I am reminded, specifically, of the Buzzcocks—Pete Shelley, by dint of doing the most conventional, natural thing he could do—write short, catchy songs about being young and frustrated in love—became quite a powerful force for 'alternativeness' because he was a punk rocker, and he was gay. The man never felt the need to censor himself either, of course, but he managed to fill in the 'love song' box completely without (one gets the impression) feeling too beholden to political impulses.
 
 
Mourne Kransky
20:11 / 27.11.06
Interesting to think about. My basic feeling is that a good song will reach you, whatever. Moon River is the most romantic tune I can think of and that holds whether it's Audrey Hepburn or Michael Stipe or Andy Williams singing it. Growing up gay, you get good at identifying with the singer's PoV irrespective of their sex.
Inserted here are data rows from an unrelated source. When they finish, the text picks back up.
/-- A 32-bit result lands in a register and, zero-extended, in l.alu (R70, R157). -/
def putS (lat : Nat) (r : SReg) (v : Word) : List (Nat × Land) := [(lat, .sreg r v), (lat, .alu (v.setWidth 64))]
/-- A 64-bit result lands in a pair and whole in l.alu. -/
def putD (lat : Nat) (r : SReg) (v : DWord) : List (Nat × Land) := [(lat, .pair r v), (lat, .alu v)]
/-- A predicate lands, and 1 or 0 in l.alu. -/
def putP (lat : Nat) (p : PReg) (b : Bool) : List (Nat × Land) := [(lat, .pred p b), (lat, .alu (if b then 1 else 0))]

/-! ### Event counters and the error log (R376-R380) -/

/-- Add to every enabled counter of a source. -/
def bumpAll (m : Map Evc) (src : BitVec 8) (n : Nat) : Map Evc :=
  m.map fun e => (e.1, if e.2.en && e.2.src == src then { e.2 with count := e.2.count + BitVec.ofNat 64 n } else e.2)

def Tile.bump (x : Tile) (src : BitVec 8) (n : Nat) : Tile := { x with evc := bumpAll x.evc src n }

/-- An entry's place among those of its tick: tile slots, copy engines, links, the firmware core (R376). -/
def logRank (code : BitVec 8) (eng : BitVec 3) (slot unit : Nat) : Nat :=
  match eng with
  | 5 => 64 + unit
  | 6 => if code = 0x25 then 76 else 77
  | _ => slot

/-- One entry enters the log, unless 256 are unread; that of a corrected error counts (R376, R380). -/
def Die.writeEntry (x : Die) (e : LogEnt) : Die :=
  if 256 ≤ (x.logWr + 512 - x.logRd) % 512 then { x with lost := min 65535 (x.lost + 1) }
  else { x with
    log := x.log.put (x.logWr % 256) e, logWr := (x.logWr + 1) % 512
    evc := if e.e0.ushiftRight 56 == 0x20#64 then bumpAll x.evc 0x22 1 else x.evc }

/-- A tick's entries enter the log at its end, so that a read within the tick returns the old WR (R376). -/
def Die.writeLog (x : Die) : Die :=
  (sortBy Prod.fst x.logNow).foldl (fun y e => y.writeEntry e.2) { x with logNow := [] }

namespace State

def bumpDie (s : State) (d : Nat) (src : BitVec 8) (n : Nat) : State :=
  s.modDie d fun x => { x with evc := bumpAll x.evc src n }

/-- An entry for the error log of a die; callers give the phase (R376). -/
def log (s : State) (d : Nat) (code : BitVec 8) (cls : BitVec 2) (eng : BitVec 3) (slot unit addr phase : Nat)
    (loc : DWord) : State :=
  s.modDie d fun x =>
    let e0 : DWord := code ++ cls ++ eng ++ BitVec.ofNat 6 slot ++ BitVec.ofNat 4 unit ++ 0#26 ++ BitVec.ofNat 15 addr
    { x with logNow := x.logNow ++
        [(logRank code eng slot unit, ⟨e0, BitVec.ofNat 64 s.time, BitVec.ofNat 64 phase, loc⟩)] }

end State

/-- ENG of a report (R293). -/
def Eng.code : Eng → BitVec 3
  | .ctl => 0
  | .vu => 1
  | .tda => 2
  | .xp => 3
  | .tsq => 4

/-! ### Cause codes (R297) -/

namespace Cause
def illegal : BitVec 8 := 0x01
def phaseIllegal : BitVec 8 := 0x02
def unprepared : BitVec 8 := 0x03
def overrun : BitVec 8 := 0x04
def software : BitVec 8 := 0x05
def breakpoint : BitVec 8 := 0x06
def shape : BitVec 8 := 0x07
def maskStack : BitVec 8 := 0x08
def deadlock : BitVec 8 := 0x09
def debugRead : BitVec 8 := 0x0A
def margin : BitVec 8 := 0x0B
def stale : BitVec 8 := 0x0C
def ownership : BitVec 8 := 0x0D
def translation : BitVec 8 := 0x0E
def schedule : BitVec 8 := 0x0F
def decodeRate : BitVec 8 := 0x10
def unavailable : BitVec 8 := 0x11
def ecc : BitVec 8 := 0x12
def straggler : BitVec 8 := 0x13
def slip : BitVec 8 := 0x14
def launchSlip : BitVec 8 := 0x15
def indirectDepth : BitVec 8 := 0x16
def load : BitVec 8 := 0x17
def refused : BitVec 8 := 0x18
def watchdog : BitVec 8 := 0x19
def interrupt : BitVec 8 := 0x1F
end Cause

/-- RSM of a tile fault (R297, R318). -/
def resumable (cause : BitVec 8) (aux : DWord) : Bool :=
  cause == Cause.software || cause == Cause.breakpoint || cause == Cause.debugRead || cause == Cause.margin
    || (cause == Cause.translation && aux.extractLsb' 52 12 == 0#12)

/-! ### The firmware core's private SRAM (R288, R289) -/

/-- Private SRAM holds the patch region complemented: a word there that nothing has written is the end-of-text word (R289). -/
def sramBytes (a : Nat) (bs : List Byte) : List Byte := if 0x38000 ≤ a then bs.map (~~~ ·) else bs

namespace Fwc

/-- Bytes of private SRAM, within one region (R288). -/
def read (f : Fwc) (a n : Nat) : List Byte := sramBytes a (f.sram.read a n)
def write (f : Fwc) (a : Nat) (bs : List Byte) : Fwc := { f with sram := f.sram.write a (sramBytes a bs) }
/-- The patch region empty: every word is the end-of-text word (R289, R382). -/
def emptied (f : Fwc) : Fwc :=
  { f with sram := f.sram.filter fun e => decide (e.1 < 0x38000), ecc := f.ecc.filter fun m => decide (m.word < 0xE000) || m.sp != .sram }
/-- The end of the code in the patch region: the installed patch's declared length, else the region's end (R289). -/
def codeEnd (f : Fwc) : Nat := if f.inst then 24576 + f.patchLen else 32768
So I've been trying to think of lyrics that forbid cross-gender identification. I don't relate to Lady In Red but that's probably nothing to do with the heterosexuality of the lyric. I hear Mick Jagger singing Angie and I do identify, although there's no ambiguity about the heterosexuality.

The best love songs have the more oblique lyrics anyway. They veer away from moon, June, spoon and tell a more cryptic story. The sex is pften backgrounded. When Bowie wanted to make a song about Iman, he wrote Abdulmajid, an instrumental. I think Robbie's Angels is very romantic, an opinion commonly held, but apparently it's a song about his mother.

Anyway, you'd have to be a kitchen appliance not to be moved by Dusty's voice.